Reinsurance is insurance for insurance companies. Often, insurers will write large policies to condominium and homeowner associations with limits well in excess of the amounts the carrier would be willing to pay if a total loss occurred. Instead of passing on the opportunity to write the policy, insurers typically lay off a portion of the potential liability to reinsurers. By spreading the risk, insurers can limit the amounts payable from their own coffers in the event of a large scale loss.
While many policies with large limits are reinsured, policyholders typically never meet any of the reinsurer’s representatives. In fact, most policyholders have no idea that their insurer has reinsured their policy. During litigation, however, reinsurance information can be a vital tool in rebutting coverage defenses and resolving disputes.
Just as an association has a contract with its insurance carrier, an insurance carrier has a contract with the applicable reinsurers. These agreements generally provide the terms and conditions of the reinsurance relationship and can spell out the rights and obligations of the insurance carrier and the reinsurer. While reinsurers are almost always involved in the claim or litigation filed by a policyholder, often reinsurers have the ability to join in the investigation or defense of the litigation and have the ability to participate in the decisions on coverage and amounts paid.

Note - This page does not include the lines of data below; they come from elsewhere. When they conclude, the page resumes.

-- ==== Sys2Proof/Machine/Step.lean ====
section
/-! DEFINITION. The step of the machine (00_scope.md R18, R19), and where a command is placed so that the next step runs
it. -/

namespace Sys2Proof.Machine

/-- One step of the machine. -/
def step (s : State) : Host.Outcome State Fault Refusal := stepUnit s

/-- `s` with the command word placed as the host's next write to `CMD` (log entry 1). -/
def State.withFetchWord (s : State) (nbits w : Nat) : State := withCommand s nbits w

end Sys2Proof.Machine
end

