-- ==== Sys2Proof/Tests/Slice0.lean ====
section
/-! SUPPORT. The model's own tests: words against 30_encoding.md R81 and 95_test_vectors.md, ill-formed written commands, one
step at a time against 95_test_vectors.md, and for each statement with hypotheses a state and operands that meet them. -/

namespace Sys2Proof.Tests

open Sys2Proof.Machine Sys2Proof.Reference

/-! ### Helpers -/

/-- The answer is a next state, and it passes the check. -/
def after (o : Result) (check : State → Bool) : Bool :=
  match o with
  | .next t => check t
  | _ => false

theorem next_of_after {o : Result} {check : State → Bool} (h : after o check = true) : ∃ t, o = .next t := by
  cases o with
  | next t => exact ⟨t, rfl⟩
  | fault _ => simp [after] at h
  | refused _ => simp [after] at h

/-- The state after reset with some scalar registers set. -/
def regs (l : List (Fin 8 × Nat)) : State := l.foldl (fun s p => s.setReg p.1 (wordOf p.2)) State.reset

/-- The state after reset with some polynomial registers set. -/
def polys (l : List (Fin 8 × Poly)) : State := l.foldl (fun s p => s.setPoly p.1 p.2) State.reset

/-- The host's next accesses. -/
def pend (s : State) (l : List Event) : State := { s with pending := l }

/-- The host's next access writes this word to `CMD`. -/
def cmd (s : State) (w : Word) : State := pend s [.access (.write 0x000 (.word w))]

/-- `n` blocks `{total, data}`. -/
def blocks (n : Nat) (total data : Byte) : List Block := List.replicate n ⟨total, data⟩

/-! ### Written commands that the assembler refuses (R79) -/

theorem test_ill_formed_count : (AsmCommand.mk .li [.scalar 1]).countOk = false ∧
    (AsmCommand.mk .li [.scalar 1]).wellFormed = false ∧ assemble ⟨.li, [.scalar 1]⟩ = none := by decide

theorem test_ill_formed_kind : (AsmCommand.mk .pld [.scalar 0, .scalar 1, .scalar 2]).kindsOk = false ∧
    (AsmCommand.mk .pld [.scalar 0, .scalar 1, .scalar 2]).wellFormed = false ∧
    (AsmCommand.mk .setver [.scalar 1]).wellFormed = false := by decide

theorem test_ill_formed_register : (AsmCommand.mk .gflog [.scalar 8, .scalar 0]).numbersFit = false ∧
    (AsmCommand.mk .gflog [.scalar 8, .scalar 0]).wellFormed = false ∧
    (AsmCommand.mk .plen [.scalar 0, .poly 8]).wellFormed = false := by decide

theorem test_ill_formed_immediate : (AsmCommand.mk .li [.scalar 0, .number 32768]).numbersFit = false ∧
    (AsmCommand.mk .li [.scalar 0, .number (-32769)]).wellFormed = false ∧
    (AsmCommand.mk .setver [.number 65536]).wellFormed = false ∧
    (AsmCommand.mk .setver [.number (-1)]).wellFormed = false ∧
    (AsmCommand.mk .bdadd [.number 256, .number 0, .number 0]).wellFormed = false := by decide

/-- Lines of R81, in either case, with a comment. -/
theorem test_assemble_lines : assembleLine "LI r3, -1".toList = some 0x0360FFFF ∧
    assembleLine "li r7, 0x100 ; an address".toList = some 0x03E00100 ∧
    readLine "  ; nothing".toList = .blank := by decide

/-- R79: a range error assembles, and faults when executed (`test_setver_fault`). -/
theorem test_range_error_assembles : assemble ⟨.setver, [.number 41]⟩ = some (.setver 41) := by decide

/-! ### Decoding: a word of 30_encoding.md R81 or of a program of 95_test_vectors.md for every command -/

theorem test_decode_system : decode 0x00000000 = .ok .nop ∧ decode 0x01000000 = .ok .reset ∧
    decode 0x02000007 = .ok (.setver 7) ∧ decode 0x032000C8 = .ok (.li 1 200) := by decide

theorem test_decode_scalar : decode 0x10440000 = .ok (.gflog 2 1) ∧ decode 0x118C0000 = .ok (.gfexp 4 3) ∧
    decode 0x12C68000 = .ok (.gfmul 6 1 5) := by decide

theorem test_decode_poly : decode 0x20050000 = .ok (.pld 0 1 2) ∧ decode 0x215D8000 = .ok (.pst 2 7 3) ∧
    decode 0x22C80000 = .ok (.plen 6 2) ∧ decode 0x23408000 = .ok (.pmul 2 0 1) ∧
    decode 0x24688000 = .ok (.pmod 3 2 1) ∧ decode 0x25C28000 = .ok (.pshl 6 0 5) ∧
    decode 0x26340000 = .ok (.pgen 1 5) := by decide

theorem test_decode_blocks : decode 0x30000000 = .ok .bdclr ∧ decode 0x31011A10 = .ok (.bdadd 1 26 16) ∧
    decode 0x32000000 = .ok .bbclr ∧ decode 0x33280000 = .ok (.bbput 1 2) ∧ decode 0x34040000 = .ok (.segadd 0 1) ∧
    decode 0x35000000 = .ok .frame ∧ decode 0x36400000 = .ok (.bbst 2) ∧
    decode 0x376A5000 = .ok (.rsecc 3 2 4 5) ∧ decode 0x38680000 = .ok (.cwgen 3 2) := by decide

theorem test_decode_bch : decode 0x40D28000 = .ok (.bchfmt 6 4 5) ∧ decode 0x41E00000 = .ok (.bchver 7) := by decide

/-- 95_test_vectors.md 2.1. -/
theorem test_decode_refuses : decode 0x00000001 = .error .mustBeZero ∧ decode 0x04000000 = .error .reservedOpcode ∧
    decode 0xFF000000 = .error .reservedOpcode ∧ decode 0x10440001 = .error .mustBeZero ∧
    decode 0x02010001 = .error .mustBeZero ∧ decode 0x03210000 = .error .mustBeZero ∧
    decode 0x41E00800 = .error .mustBeZero ∧ decode 0x37000800 = .error .mustBeZero ∧
    decode 0x31FFFFFF = .ok (.bdadd 255 255 255) := by decide

theorem test_decode_table_word : decodeTableWord 32 0x12C68000 = some (.gfmul 6 1 5) ∧
    decodeTableWord 32 0x00000001 = none := by decide

/-! ### One step of each command -/

/-- The step runs a command placed as the host's next write. -/
theorem test_fetch_word_runs : after (step (State.reset.withFetchWord 32 0x032000C8)) (fun t =>
    t.reg 1 == 200 && t.pending == []) = true := by decide

theorem test_nop : after (exec .nop (regs [(3, 9)])) (fun t => t.reg 3 == 9 && t.status == 0) = true := by decide

/-- 95_test_vectors.md 2.7: RESET clears the latch and the scratchpad. -/
theorem test_reset : after (exec .reset (((regs [(1, 7)]).latch .logOfZero 0x10440000).setBytes 5 [0xAA])) (fun t =>
    t.status == 0 && t.einfo == 0 && t.mem == [] && t.reg 1 == 0 && t.poly 7 == [0]) = true := by decide

/-- 2.6. -/
theorem test_setver : after (exec (.setver 40) State.reset) (fun t => t.version == 40 && !t.err) = true := by decide
/-- 2.6. -/
theorem test_setver_fault : after (exec (.setver 41) State.reset) (fun t =>
    t.version == 0 && t.status == 0x21 && t.einfo == 0x02000029) = true := by decide

/-- 2.6. -/
theorem test_li : after (exec (.li 1 0x8000) State.reset) (fun t => t.reg 1 == 0xFFFF8000) = true := by decide

/-- 2.2. -/
theorem test_gflog : after (exec (.gflog 2 1) (regs [(1, 200)])) (fun t => t.reg 2 == 196) = true := by decide
/-- 2.2, 2.7. -/
theorem test_gflog_zero : after (exec (.gflog 2 1) State.reset) (fun t =>
    t.status == 0x31 && t.einfo == 0x10440000 && t.reg 2 == 0) = true := by decide

/-- 2.2. -/
theorem test_gfexp_negative : after (exec (.gfexp 2 1) (regs [(1, 0x80000000)])) (fun t => t.reg 2 == 204) = true := by
  decide
/-- 2.2. -/
theorem test_gfexp_wraps : after (exec (.gfexp 2 1) (regs [(1, 255)])) (fun t => t.reg 2 == 1) = true := by decide

/-- 2.2. -/
theorem test_gfmul : after (exec (.gfmul 1 1 2) (regs [(1, 255), (2, 255)])) (fun t => t.reg 1 == 226) = true := by
  decide
/-- 2.2, 2.7. -/
theorem test_gfmul_fault_before_zero : after (exec (.gfmul 1 1 2) (regs [(1, 256)])) (fun t =>
    t.status == 0x21 && t.reg 1 == 256) = true := by decide

/-- 2.3. -/
theorem test_pld : after (exec (.pld 0 1 2) ((regs [(1, 16), (2, 4)]).setBytes 16 [0, 0, 5, 9])) (fun t =>
    t.poly 0 == [5, 9]) = true := by decide
/-- 2.3: LengthOverflow before AddressRange. -/
theorem test_pld_order : after (exec (.pld 0 0 1) (regs [(0, 0xFFFFFFFF), (1, 300)])) (fun t => t.status == 0x61) = true := by
  decide

/-- 2.3. -/
theorem test_pst : after (exec (.pst 3 2 4) ((regs [(3, 32), (4, 4)]).setPoly 2 [7, 6])) (fun t =>
    t.mem.readBytes 31 6 == [0, 0, 0, 7, 6, 0]) = true := by decide
/-- 2.3. -/
theorem test_pst_short : after (exec (.pst 0 0 1) State.reset) (fun t => t.status == 0x21) = true := by decide

theorem test_plen : after (exec (.plen 4 2) (polys [(2, [4, 13, 6, 15])])) (fun t => t.reg 4 == 4) = true := by decide

/-- 2.3: the destination equals both sources. -/
theorem test_pmul : after (exec (.pmul 0 0 0) (polys [(0, [1, 2, 3])])) (fun t => t.poly 0 == [1, 0, 4, 0, 5]) = true := by
  decide
/-- 2.3: 399 coefficients. -/
theorem test_pmul_too_long : after (exec (.pmul 1 0 0) (polys [(0, List.replicate 200 1)])) (fun t =>
    t.status == 0x61) = true := by decide +kernel

/-- 2.3: the divisor has a zero coefficient and is not monic. -/
theorem test_pmod : after (exec (.pmod 2 0 1) (polys [(0, [9, 8, 7, 6]), (1, [2, 0, 5])])) (fun t =>
    t.poly 2 == [159, 18]) = true := by decide
/-- 2.3. -/
theorem test_pmod_zero : after (exec (.pmod 1 0 2) State.reset) (fun t =>
    t.status == 0x31 && t.einfo == 0x24210000) = true := by decide

/-- 2.3. -/
theorem test_pshl : after (exec (.pshl 1 0 2) ((regs [(2, 3)]).setPoly 0 [5, 9])) (fun t =>
    t.poly 1 == [5, 9, 0, 0, 0]) = true := by decide
/-- 2.3: no fault for the zero polynomial. -/
theorem test_pshl_zero : after (exec (.pshl 1 0 2) (regs [(2, 0xFFFFFFFF)])) (fun t => t.poly 1 == [0] && !t.err) = true := by
  decide

/-- 2.3. -/
theorem test_pgen : after (exec (.pgen 0 1) (regs [(1, 3)])) (fun t =>
    t.poly 0 == [1, 7, 14, 8]) = true := by decide
/-- 2.3. -/
theorem test_pgen_fault : after (exec (.pgen 0 1) (regs [(1, 256)])) (fun t => t.status == 0x61) = true := by decide

theorem test_bdclr : after (exec .bdclr (State.reset.setBd (blocks 2 33 15))) (fun t => t.bdcnt == 0 && t.tcw == 0) = true := by
  decide

/-- 2.8. -/
theorem test_bdadd : after (exec (.bdadd 2 34 16) (State.reset.setBd (blocks 2 33 15))) (fun t =>
    t.bdcnt == 4 && t.tdc == 62 && t.tcw == 134 && hostRegValue t (.block 2) == 0x2210) = true := by decide
/-- 2.4 (n). -/
theorem test_bdadd_full : after (exec (.bdadd 29 26 16) (State.reset.setBd (blocks 100 26 16))) (fun t =>
    t.status == 0x61 && t.bdcnt == 100) = true := by decide
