-- ==== Sys2Proof/Machine/Operands.lean ====
section
/-! DEFINITION. Operand forms (30_encoding R83, R94), the offset arithmetic of the seek mapper (40_primitives R119) and the
sizes derived from the static parameters (00_scope R11 to R13). -/

namespace Sys2Proof.Machine

/-- `W = 8 B`, the counter's width in bits (00_scope R11). -/
def counterBits (cfg : Params) : Nat := 8 * cfg.blockBytes

/-- `C = max(CFG_BUF, B)`, the buffer's capacity in bytes (00_scope R12). -/
def capacity (cfg : Params) : Nat := max cfg.cfgBuf cfg.blockBytes

/-- The cipher's verdict on a key, `accept` or `reject`: a pure function of its length (00_scope R7, R13, 20_memory R54). -/
def keyAccepted (cfg : Params) (key : List Byte) : Bool := decide (key.length ∈ cfg.keyLens)

/-- `sext_64`: the signed integer an offset field denotes (00_scope R18, 30_encoding R83). -/
def signedOffset (offset : BitVec 64) : Int := offset.toInt

/-- Whether an offset is illegal as an absolute stream offset (20_memory R42). -/
def negativeOffset (offset : BitVec 64) : Bool := decide (signedOffset offset < 0)

/-- The natural number a non-negative offset denotes; used only after `negativeOffset` said no (40_primitives R119). -/
def streamOffset (offset : BitVec 64) : Nat := (signedOffset offset).toNat

/-- `chunkIndex = offset div B` (41 R136 step 1). -/
def chunkIndex (cfg : Params) (offset : Nat) : Nat := offset / cfg.blockBytes

/-- `offset mod B` (41 R136 step 4). -/
def intraBlock (cfg : Params) (offset : Nat) : Nat := offset % cfg.blockBytes

/-- A byte count as a 64-bit unsigned value (00_scope R16). -/
def countField (n : Nat) : BitVec 64 := BitVec.ofNat 64 n

/-! ## Pseudo-instructions, exact expansions (30_encoding R94) -/

/-- `ENCRYPT <hex>` is `APPLY <hex>`. -/
def pseudoEncrypt (data : List Byte) : Instr := .apply data

/-- `DECRYPT <hex>` is `APPLY <hex>`. -/
def pseudoDecrypt (data : List Byte) : Instr := .apply data

/-- `KEYSTREAM <n>` is `APPLY` of `n` zero bytes. -/
def pseudoKeystream (n : Nat) : Instr := .apply (List.replicate n 0)

/-- `REWIND` is `SEEKTO 0`. -/
def pseudoRewind : Instr := .seekto 0

/-- `SEEKABS <n>` is `SEEK <n>, START`. -/
def pseudoSeekabs (offset : BitVec 64) : Instr := .seekStart offset

end Sys2Proof.Machine
end

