/-- WR's fault comes after its encryption (R153): the requests of APPLY_core are in it. -/
theorem runWr_fault {data : List Byte} (h : Inv E s) (hf : runWr E data s = .fault f) :
    s.constructed = true ∧ ∃ scratch u, applyCore E data s = .ok (scratch, u) ∧
      f = .resourceSilent (u.trace ++ [.resWrite scratch]) := by
  unfold runWr at hf
  split at hf
  · cases hf
  · rename_i hc
    have hc' : s.constructed = true := by simpa using hc
    obtain ⟨u, hcore, -⟩ := applyCore_of_inv h hc' data
    rw [hcore] at hf
    dsimp only at hf
    split at hf
    · exact ⟨hc', _, u, hcore, askResource_fault ‹_› hf⟩
    · cases hf

theorem runSeek_fault {offset : BitVec 64} {whence : Whence} (hf : runSeek E offset whence s = .fault f) :
    f = .resourceSilent (s.trace ++ [.resSeek offset whence]) := by
  unfold runSeek at hf
  split_ifs at hf
  split at hf
  · exact askResource_fault ‹_› hf
  · split_ifs at hf

theorem runClose_fault (hf : runClose s = .fault f) : f = .resourceSilent (s.trace ++ [.resClose]) := by
  unfold runClose at hf
  split_ifs at hf
  split at hf
  · exact askResource_fault ‹_› hf
  · cases hf

end

theorem exec_fault_silent {i : Instr} {s : State} {f : Fault} (h : Inv Config.encryptByte s) (hf : exec i s = .fault f) :
    ∃ seen, f = .resourceSilent seen := by
  cases i with
  | init key iv => cases hf
  | apply data => exact absurd hf (runApply_no_fault h)
  | seekto offset => cases hf
  | rd len => exact ⟨_, runRd_fault h hf⟩
  | wr data =>
    obtain ⟨-, _, _, -, e⟩ := runWr_fault h hf
    exact ⟨_, e⟩
  | seekStart offset => exact ⟨_, runSeek_fault (whence := .start) hf⟩
  | seekCur offset => exact ⟨_, runSeek_fault (whence := .cur) hf⟩
  | seekEnd offset => exact ⟨_, runSeek_fault (whence := .fromEnd) hf⟩
  | close => exact ⟨_, runClose_fault hf⟩

theorem step_fault_silent {s : State} {f : Fault} (h : Inv Config.encryptByte s) (hf : step s = .fault f) :
    ∃ seen, f = .resourceSilent seen := by
  obtain ⟨-, e⟩ | ⟨-, -, e⟩ | ⟨-, _, _, -, e⟩ | ⟨-, i, rest, -, e⟩ := step_cases s
  · cases e.symm.trans hf
  · cases e.symm.trans hf
  · cases e.symm.trans hf
  · exact exec_fault_silent (h.withPort rest) (e.symm.trans hf)

/-- Settles O18: the only fault a step can end in is the silence of the resource. -/
theorem bufferNeverMisread : Obligations.BufferNeverMisread := by
  refine fun s h => ⟨fun hf => ?_, fun hf => ?_⟩
  · obtain ⟨_, e⟩ := step_fault_silent h hf
    cases e
  · obtain ⟨_, e⟩ := step_fault_silent h hf
    cases e

end Sys2Proof.Machine
end

section
/-! PROOFS. What every command leaves alone, and how it answers (10_state section 1, 30_encoding section 2, 42 section 4): each
command that answers goes to a state of the same frame, and ends with one response that fits the command. -/

namespace Sys2Proof.Machine

/-! ### The frame of a command up to its response -/

@[simp] theorem responses_append (xs ys : List PortEvent) : responses (xs ++ ys) = responses xs ++ responses ys :=
  List.filterMap_append ..

@[simp] theorem responses_encrypts (blocks : List (List Byte)) :
    responses (blocks.map PortEvent.cipherEncrypt) = [] := by
  simp [responses, PortEvent.response?]

/-- What a command has done by the time it responds. -/
structure BeforeResponse (i : Instr) (s u : State) : Prop where
  host : SameHost s u
  outside : SameOutsideBuffer s u
  trace : ∃ events, u.trace = s.trace ++ events ∧ responses events = []
  identity : isInit i = false → SameIdentity s u
  generatorLayer : usesResource i = false → u.resPort = s.resPort
  answers : u.resPort = s.resPort ∨ ∃ a, s.resPort = a :: u.resPort
  initBuffer : isInit i = true → u.buf = s.buf
  closeGenerator : i = .close → SameGenerator s u

/-- A command that responds at once has done nothing before. -/
theorem BeforeResponse.refl (i : Instr) (s : State) : BeforeResponse i s s where
  host := ⟨rfl, rfl, rfl, rfl⟩
  outside _ _ := rfl
  trace := ⟨[], by simp, rfl⟩
  identity _ := ⟨rfl, rfl, rfl⟩
  generatorLayer _ := rfl
  answers := .inl rfl
  initBuffer _ := rfl
  closeGenerator _ := .refl s

/-- A command of the generator layer that works on the lookahead only. -/
theorem LookaheadStep.beforeResponse {i : Instr} {s u : State} (h : LookaheadStep s u) (ho : SameOutsideBuffer s u)
    (hi : isInit i = false) (hcl : i ≠ .close) : BeforeResponse i s u where
  host := h.sameHost
  outside := ho
  trace := by
    obtain ⟨blocks, e⟩ := h.trace
    exact ⟨_, e, responses_encrypts blocks⟩
  identity _ := h.sameIdentity
  generatorLayer _ := h.resPort
  answers := .inl h.resPort
  initBuffer hi' := absurd (hi'.symm.trans hi) nofun
  closeGenerator e := absurd e hcl

/-- An adapter command works on the lookahead before or after its one answered request. -/
theorem BeforeResponse.of_request {i : Instr} {s v u : State} {request : PortEvent} {a : ResAnswer} {rest : List ResAnswer}
    (before : LookaheadStep s v) (outsideBefore : SameOutsideBuffer s v) (hp : v.resPort = a :: rest)
    (after : LookaheadStep (v.asked request rest) u) (outsideAfter : SameOutsideBuffer (v.asked request rest) u)
    (hreq : responses [request] = []) (hi : isInit i = false) (huse : usesResource i = true)
    (hcl : i = .close → SameGenerator s u) : BeforeResponse i s u where
  host := ⟨after.cfg.trans before.cfg, after.cmdPort.trans before.cmdPort, after.resetLine.trans before.resetLine,
    after.resets.trans before.resets⟩
  outside x hx := by
    have hx' : capacity (v.asked request rest).cfg ≤ x := le_of_eq_of_le (congrArg capacity before.cfg) hx
    exact (outsideAfter x hx').trans (outsideBefore x hx)
  trace := by
    obtain ⟨bs, hb⟩ := before.trace
    obtain ⟨cs, hc⟩ := after.trace
    refine ⟨bs.map PortEvent.cipherEncrypt ++ [request] ++ cs.map PortEvent.cipherEncrypt, ?_, ?_⟩
    · rw [hc, State.asked, hb]
      simp only [List.append_assoc]
    · rw [responses_append, responses_append, responses_encrypts, hreq, responses_encrypts]
      rfl
  identity _ := ⟨after.constructed.trans before.constructed, after.key.trans before.key, after.iv.trans before.iv⟩
  generatorLayer hno := absurd (huse.symm.trans hno) nofun
  answers := .inr ⟨a, by rw [after.resPort, ← before.resPort, hp]; rfl⟩
  initBuffer hi' := absurd (hi'.symm.trans hi) nofun
  closeGenerator := hcl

While many insurers will argue that their reinsurance agreements are not discoverable by a policyholder during coverage litigation, the vast majority of courts have disagreed. Federal Rule of Civil Procedure 26(a)(1)(D) requires the production of:
Any insurance agreement under which any person carrying on an insurance business may be liable to satisfy part or all of a judgment which may be entered in the action or to indemnify or reimburse for payments made to satisfy the judgment.
Because reinsurance agreements undoubtedly fall into these categories, Rule 26 requires them to be disclosed. The rule is absolute and does not require any showing of relevance. See, e.g., National Union Fire Ins. Co. of Pittsburgh, Pa. v. Continental Illinois Corp., 116 F.R.D. 78, 83-84 (N.D.Ill.1987).
Aside from the agreements, communications between an insurer and any applicable reinsurer can play an important role in a number of ways. Numerous courts have allowed these communications to be discovered by policyholders in litigation with their insurers for a variety of purposes including as extrinsic evidence of the meaning of an ambiguous policy provision, to defend against allegations of a material misrepresentation in the insurance application, to rebut a late notice or fraud allegation, and to reconstruct a lost policy. Medmarc Cas. Ins. Co. v. Arrow Int’l, Inc., 2002 WL 1870452, at *3-4 (E.D.Pa. July 29, 2002).
With the current financial climate, reinsurance is playing a large role in the United States as well as foreign markets. When dealing with large losses, it is important to understand the role reinsurers play and the potential impacts that these entities can have on the claim and any subsequent litigation.